Billionaire’s battle to ground rocket launch
Tycoon in plea to ministers over spaceport
SCOTLAND’S richest man has made a last-ditch bid to ground the UK’s first vertical-launch spaceport.
Billionaire Anders Holch Povlsen’s company has written to the Scottish Government asking it to call in the Space Hub Sutherland scheme.
The company wants Ministers to consider the Melness project alongside Scotland’s two other planned rocket sites, in Shetland and the Outer Hebrides, warning of a possible legal challenge.
The move by Wildland Ltd, which owns estates near the planned Sutherland hub, comes just days before Ministers are to decide whether to intervene, which could lead to a public inquiry.

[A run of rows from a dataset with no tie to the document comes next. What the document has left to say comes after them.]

/-- The request as it becomes active (15 R435 step 8), with D of R436 for its bytes. -/
def copyOf (i : Nat) (a : Agent) (kind : CopyKind) (x recAt : Nat) (r : Recs) (slots : List Nat) (is id : Nat)
    (buf : Option (Nat × Buf)) (fs fd : Fmt) (pc iword : DWord) : Copy :=
  let cw := match buf with | some (_, b) => if b.acc then 32 else b.cw | none => 0
  let span : Nat × Nat × Nat :=
    match kind with
    | .copy | .transform | .gather | .fill => (r.dst.start fd, r.dst.total fd, fd.per * fd.w)
    | .scatter => (r.src.start fs, r.src.total fs, fd.per * fd.w)
    | .sparse => (r.src.start fs, r.src.total fs, 64)
    | .tileLoad | .tileStore => (r.src.start fs, r.src.total fs, fs.per * cw)
    | .window => (0, 64 * tileK cw fs, cw)
  let bar := fld x 0x18 0 32
  { agent := i, team := a.id.team, core := a.pos.core, vd := a.id.vd, ctx := a.id.ctx, recAt, kind
    rel := bitAt x 9, irep := bitAt x 11, scope := bits x 16 6, rm := (rmOf (bits x 26 3)).getD .rne, sat := bitAt x 29
    rop := sparseOf (bits x 30 2), src := r.src, dst := r.dst, win := r.win, buf := (buf.map (·.1)).getD 0
    imgS := is, imgD := id, slots, chain := r.chain, bar := if bar = 2 ^ 32 - 1 then none else some bar
    ctr := fld x 0x30 0 57, aux := fld x 0x38 0 64, next := span.1, total := span.2.1, unit := span.2.2
    bytes := ceilDiv ((span.2.1 - span.1) * span.2.2) 8, pc, iword }
where
  sparseOf : Nat → SparseOp
    | 0 => .iadd
    | 1 => .imax
    | 2 => .fadd
    | _ => .fmax

/-- BAR names no object the team can hold (15 R435 step 7). -/
def State.barBad (s : State) (a : Agent) (c : Copy) : Bool :=
  match c.bar with
  | none => false
  | some off => off % 16 != 0 || !s.inArea a off 16

/-! The instructions. -/

/-- The window address of a request record (15 R431). -/
def onRecord (x : Src) (s : State) (a : Agent) (k : Nat → Fx) : Fx :=
  onRd s a (a.src (addrOp x)) fun va =>
    if va % 64 ≠ 0 then .fault (faultAt s a 0x0A va)
    else if a.id.seq then .fault (faultAt s a 0x0C va)
    else if a.pos.away then .fault (faultAt s a 0x19 va)
    else if !inWindow va ∨ !s.inArea a (va % 2 ^ 40) 64 then .fault (faultAt s a 0x0C va)
    else k (va % 2 ^ 40)

/-- Step 6 of R435: the handle of a tile kind; `k` takes its buffer. -/
def onHandle (kind : CopyKind) (x : Nat) (r : Recs) (f : Fmt) (s : State) (i : Nat) (a : Agent)
    (k : Option (Nat × Buf) → Fx) : Fx :=
  if !kind.tile then k none
  else
    let hd := fld x 0x10 0 8
    let store := kind == .tileStore
    onName s a hd fun b t =>
      onUse s a hd (if store then .read else .write) t
        (if !(if kind = .window then t.matchesSlot f else t.fits r.src f) then .fault (faultAt s a 0x06 hd)
         else inTurn s i a b ⟨false, true, !store⟩ (k (some (b, t))))

/-- `cpyk` (15 R435), which checks its scope whatever ACQ and REL hold (14 R376, log 42). -/
def cpykFx (src : Src) (s : State) (i : Nat) (a : Agent) : Fx :=
  onRecord src s a fun off =>
    orderedFx s a
      (let here := s.copies.filter fun (_, c) => c.core == a.pos.core && !c.saved
       if 16 ≤ here.length ∨ (here.any fun (_, c) => c.recAt == off) then .keep s
       else
         let x := s.getNat (.scr a.pos.core off) 64
         match copyKindOf (bits x 0 8) with
         | none => .fault (faultAt s a 0x01 0)
         | some kind =>
           onRecs s a kind x fun s r =>
             onRd s a (s.scopeCheck a (bits x 16 6)) fun _ =>
               let slots := copySlots kind x r
               onRd s a (s.captures a slots) fun ms =>
                 let is := ms.getD 0 0
                 let id := ms.getLastD 0
                 let fs := (s.image is).fmt
                 let fd := (s.image id).fmt
                 onHandle kind x r fs s i a fun buf =>
                   let c := copyOf i a kind x off r slots is id buf fs fd a.curPc s.run.word
                   if recordBad kind x || r.bad || pairBad kind r fs fd || s.barBad a c || fld x 0x20 0 64 != c.bytes then
                     .fault (faultAt s a 0x01 0)
                   else
                     let (n, s) := s.newId
                     .done ((s.write (.scr a.pos.core (off + 0x28)) (bytesOf 1 8)).setCopy n c))
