/-- Entries tried in order: the first that fits is placed; none after one of a blocking grid. -/
def State.placeFirst (s : State) : List (List Nat × Entry) → State
  | [] => s
  | (_, e) :: es =>
    match s.placeEntry e with
    | some s => s
    | none =>
      let g := s.gridAt e
      if (s.grid g).blocking then s.noteTried g else (s.noteTried g).placeFirst es

/-- Launches whose wait entries have not all been examined go on with it. -/
def State.lookGrids (s : State) : List Nat → State
  | [] => s
  | g :: gs => (s.lookGrid g).lookGrids gs

/-- One pass of the scheduler for a device (06 R136, R139). -/
def execPlacementPass (vd : Nat) (s : State) : Out :=
  if s.schedules vd then
    let s := (s.lookGrids (s.unlooked vd)).sweepRows
    .next (s.placeFirst (s.readyOrder vd))
  else .next s

/-- A grid whose next unit has not fitted for 100 µs becomes blocking (06 R139). -/
def execBlockingGridTimeout (grid : Nat) (s : State) : Out :=
  match tget s.grids grid with
  | none => .next s
  | some g =>
    match g.tried with
    | some t =>
      if decide (t + 10000 ≤ s.now) && (s.readyOrder g.vd).any fun e => s.gridAt e.2 == grid then
        .next (s.setGrid grid { g with blocking := true })
      else .next s
    | none => .next s

end Sys2Proof.Machine
end

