/-- SETREG changes the six regulator fields (03 R67). -/
def setregWork (vd : Nat) (s : State) : State :=
  let x := s.getNat (.mem s.x.pcmd.w1) 512
  let d := descOf x
  match s.ratesStatus vd d with
  | some c => s.pcmdEnd c
  | none =>
    let v := s.vd vd
    (s.setVd vd { v with desc := { v.desc with
      nearg := d.nearg, nearc := d.nearc, farg := d.farg, farc := d.farc, fabg := d.fabg, fabc := d.fabc } }).pcmdEnd 2

def execSetreg (s : State) : Out :=
  if s.pcmdIs 6 then .next (s.goPcmd 6 (fun s => [(s.x.pcmd.w1, 512, false)]) setregWork) else .next s

/-- The device's own work leaves the cobs it loses, which are then scrubbed (03 R70). -/
def State.loseCobs (s : State) (vd : Nat) : List Nat → State
  | [] => s
  | c :: cs =>
    (match (s.cob c).lend with
     | .lent v => s.revoke c v
     | .revoking _ _ => s
     | .own => (s.clearCob vd c).scrubCob c).loseCobs vd cs

/-- The entries of a stream that stand in the SFIFO area are taken from there: the area moves (03 R70, R83). -/
def State.takeFifo (s : State) (vd n : Nat) : State :=
  let x := (s.vd vd).stream n
  let there := if (s.vd vd).st = .active then x.reload else x.fifo.length
  s.setStream vd n { x with
    reload := 0
    fifo := (upFrom 0 x.fifo.length).map fun k =>
      if there ≤ k ∨ x.toPut.contains k then x.fifo.getD k 0
      else if x.lost.contains k ∨ s.physGone (s.fifoAt vd n k) 8 then BitVec.allOnes 64
      else BitVec.ofNat 64 (s.getNat (.mem (s.fifoAt vd n k)) 8)
    toPut := []
    lost := []
    own := x.own.filter fun o => decide (o.va < 2 ^ 60) }

def State.takeFifos (s : State) (vd : Nat) : List Nat → State
  | [] => s
  | n :: ns => (s.takeFifo vd n).takeFifos vd ns

/-- RESIZE moves the device to the holdings of the descriptor (03 R70). -/
def State.resizeVd (s : State) (vd : Nat) (d : Desc) : State :=
  let old := (s.vd vd).desc
  let s := s.loseCobs vd (old.cobs.filter fun c =>
    !(bitAt d.gset c || bitAt d.mset c) || ((s.cob c).lend != .own && !bitAt d.mset c))
  let s := s.setOwners 0xFD ((s.granulesOf vd).filter fun g => !d.granules.contains g)
  let s := (s.giveGranules vd d.granules).changeWays old d
  let keys := s.getNat (.mem d.keysAt) 2048
  let asleep := (s.vd vd).st != .active
  let s := if d.sfifo ≠ old.sfifo then s.takeFifos vd (upFrom 0 64) else s
  let s := s.setVd vd { s.vd vd with desc := d, keys := keysOf keys, keyBytes := bytesOf keys 2048 }
  let s := if asleep ∧ d.sfifo ≠ old.sfifo then s.spillStreams vd (upFrom 0 64) else s
  s.newCtxs vd old.nctx (d.nctx - old.nctx)

def resizeWork (vd : Nat) (s : State) : State :=
  let d := descOf (s.getNat (.mem s.x.pcmd.w1) 512)
  match s.descStatus vd d with
  | some c => s.pcmdEnd c
  | none => (s.resizeVd vd d).pcmdBusy 2 vd

/-- Memory a RESIZE reads: the descriptor, and the SFIFO area of a device, which may move. -/
def State.resizeLines (s : State) : List (Nat × Nat × Bool) :=
  s.descLines ++ [((s.vd (bits s.x.pcmd.w0 8 8)).desc.sfifo, 16384, false)]

def execResize (s : State) : Out := if s.pcmdIs 2 then .next (s.goPcmd 2 State.resizeLines resizeWork) else .next s

/-- A granule is being zeroed. -/
def State.zeroing (s : State) : Bool := s.x.owner.any fun o => o.2 == 0xFD

/-- A cob that no device owns, or one of a device, is being taken back. -/
def State.revoking (s : State) (vd : Nat) : Bool :=
  s.cobs.any fun (c, x) =>
    match x.lend with
    | .revoking v _ => v == vd || s.setOf c == some vd || (s.setOf c).isNone
    | .own | .lent _ => false

/-- The revocations and the zeroing of a RESIZE have finished. -/
def execResizeComplete (vd : Nat) (s : State) : Out :=
  if s.x.pcmdRun = some (2, vd) ∧ !s.zeroing ∧ !s.revoking vd then .next ((s.pcmdEnd 2).setCause vd 7) else .next s

/-- DESTROY: everything of the device stops without a record (03 R71). -/
def State.stopDevice (s : State) (vd : Nat) : State :=
  let gids := tkeys s.grids fun g => g.vd == vd
  let ids := tkeys s.agents fun a => a.id.vd == vd
  let s := s.removeAgents ids
  let pids := tkeys s.pods fun p => p.vd == vd
  let mine (k : Nat) : Bool := k / 288 / 16 == vd
  let s := { s with
    grids := s.grids.filter fun e => e.2.vd != vd
    teams := s.teams.filter fun e => !gids.contains e.2.grid
    pods := s.pods.filter fun e => e.2.vd != vd
    copies := s.copies.filter fun e => e.2.vd != vd
    bufs := s.bufs.filter fun e => !pids.contains e.2.pod
    preReqs := s.preReqs.filter fun e => !mine e.1
    slices := s.slices.filter fun e => !mine e.1
    tlb := s.tlb.filter fun e => e.vd != vd }
  s.settleCores

/-- What a destroyed device keeps of a context: the registers of device space but SCOPEW. DESIGN CHOICE (log 45): no rule says
whether DESTROY keeps SCOPEW; it is cleared, as CREATE would. -/
def deadCtx (c : Ctx) : Ctx := { s1root := c.s1root, saveBase := c.saveBase, saveRes := c.saveRes, savePages := c.savePages }
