-- ==== Sys2Proof/Machine/Registers.lean ====
section
/-!
DEFINITION. Device registers: the X-die register block and its access codes (00 R4, R5, 01 R34, 02 R47, R54, 03 R64, R66,
R87, 04 R97, R99, R107, 05 R118, R119, 06 R154, 07 R180, 08 R219, 09 R232), the kick pages (03 R79, R80), shoot-downs
(08 R219), the debug read (08 R201), and the windows of the host (02 R45).
-/
namespace Sys2Proof.Machine

/-! Reading the X-die block. -/

/-- An owner-table byte by its place in the table. -/
def State.ownerByte (s : State) (k : Nat) : Nat := s.ownerOf k

/-- Eight bytes of image table entry `n` from offset `o`. -/
def State.imageWord (s : State) (n o : Nat) : Nat :=
  let i := s.image n
  let head := i.st + i.cls * 4 + i.fmt.kind * 2 ^ 6 + i.fmt.w * 2 ^ 8 + i.binds * 2 ^ 16 + i.leaf * 2 ^ 32
  let head := if i.st = 0 then 0 else head
  bits (head + (i.ihash % 2 ^ 256) * 2 ^ 64 + (i.keyid % 2 ^ 256) * 2 ^ 320) (8 * o) 64

/-- Status word of a mailbox with a time. -/
def Mbox.status (m : Mbox) : Nat := m.code + b2n m.busyrej * 2 ^ 8 + m.time * 2 ^ 32

/-- Save pages of a context in use: USED (07 R180). -/
def State.used (s : State) (vd ctx : Nat) : Nat := (s.pagesUsed vd ctx).length

/-- The register at an offset below 0x8000. -/
def State.lowReg (s : State) (off : Nat) : Nat :=
  if 0x1000 ≤ off ∧ off < 0x1080 then (s.pkg.steps.getD ((off - 0x1000) / 8) 0).toNat
  else if off = 0x2000 then s.link.st + s.link.replays * 2 ^ 8 + s.link.badsb * 2 ^ 32 + b2n s.link.bifail * 2 ^ 48
  else if off = 0x2008 then s.link.erraddr
  else if 0x2100 ≤ off ∧ off < 0x2100 + 8 * 36 then (s.link.ports.getD ((off - 0x2100) / 8) 0).toNat
  else if off = 0x3000 then s.x.pcmd.w0 % 2 ^ 16
  else if off = 0x3008 then s.x.pcmd.w1
  else if off = 0x3018 then s.x.pcmd.status
  else if 0x4000 ≤ off ∧ off < 0x6800 then
    ((upFrom 0 8).map fun k => s.ownerByte (off - 0x4000 + k) * 2 ^ (8 * k)).sum
  else if off = 0x7000 then s.pkg.pwrCap + s.pwrEff * 2 ^ 16 + b2n s.pkg.pwrUnmet * 2 ^ 32
  else if 0x7100 ≤ off ∧ off < 0x7200 then
    let x := s.shedStep ((off - 0x7100) / 32)
    match off % 32 with
    | 0 => x.thresh + b2n x.en * 2 ^ 16
    | 8 => bits x.act 0 64
    | 16 => bits x.act 64 64
    | _ => 0
  else 0
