-- ==== Sys2Proof/Machine/Step.lean ====
section
/-!
DEFINITION. One step of the machine (log 1): the instruction of the agent that issues next, or the input that is due,
or the part's own next event. `State.withFetchWord` puts an instruction where the next step fetches it (log 2).
-/
namespace Sys2Proof.Machine

/-- The agent in focus issues its next instruction, or, when it cannot issue, its waits are examined. -/
def stepAgent (i : Nat) (s : State) : Out :=
  match tget s.agents i with
  | none => .next s
  | some a =>
    if !a.canIssue then .next (s.poll i)
    else if !s.mayIssue a then .next s
    else
      let s := { s with run := { s.run with cur := some i } }
      match s.fetch i a with
      | (.wait, s) => .next s
      | (.fault f, s) => .next (s.raise i f)
      | (.instr ins w, s) => exec ins { s with run := { s.run with word := w } }

/-- One step of the machine. -/
def step (s : State) : Host.Outcome State Fault Refusal :=
  match s.run.issueQ with
  | i :: q => stepAgent i { s with run := { s.run with issueQ := q } }
  | [] =>
    match s.inputDue with
    | some (e, s) => exec e s
    | none => exec s.agenda s

/-- The machine with the instruction `w` stored where agent 0 fetches next: a booted part, a device, a context whose
tables map the first GiB, a grid of one thread on core 0 (log 2). -/
def State.withFetchWord (s : State) (nbits w : Nat) : State :=
  s.loadWord (w % 2 ^ nbits)

end Sys2Proof.Machine
end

Highland Council granted permission for the spaceport on June 26, but the Scottish Government has 28 days from when it was notified to decide to call in the £17.3million project.
In a document submitted to Holyrood by Wildland Ltd, planning expert Ian Kelly insisted the application should be considered together with the other spaceports for consideration at a public inquiry ‘in order that the respective merits of each potentially competing application can be fully and properly understood’.
The report added: ‘Wildland Ltd are adjoining landowners and development investors with a relevant and material interest arising from the likely significant adverse effects on their interests, including the significant adverse effects on the Kyle of Tongue National Scenic Area, that would arise if this planning application for the vertical launch facility at A’Mhoine was to be granted.
‘It should be stressed that the fundamental basis of the objection to the above planning application is to the proposed location of the project rather than being to the principle of a space port at an appropriate location in Scotland on the islands or on the mainland.
‘Wildland Ltd’s position is that this application, and other potentially competing vertical launch space port applications/proposals, is and are the clearest examples of a case or cases in which the Scottish Government should rightly be involved.
‘The selection of a vertical launch space port facility in Scotland requires careful and fully informed decision making.
‘There will be significant environmental impacts associated with the development of a site which is not viable.
‘In summary, the only method by which this application can be properly considered, in light of the flaws identified in the process to date, and particularly in the context of the potential alternative sites for a vertical launch space port facility in Scotland, is for Ministers to call in the present application and the other space port applications.’ Danish businessman Mr Povlsen is Scotland’s largest private landowner’
The 47-year-old, who runs clothing empire Bestseller and has a 26 per cent stake in the fashion retailer Asos, is worth an estimated £4.73billion.
Highlands and Islands Enterprise (HIE) wants to build the satellite launch site on peatland on the A’Mhoine peninsula, near Tongue, but council officials have said launches should be limited to 12 per year.
HIE said by 2024 the space port would support 177 jobs across Scotland – 139 in the Highlands.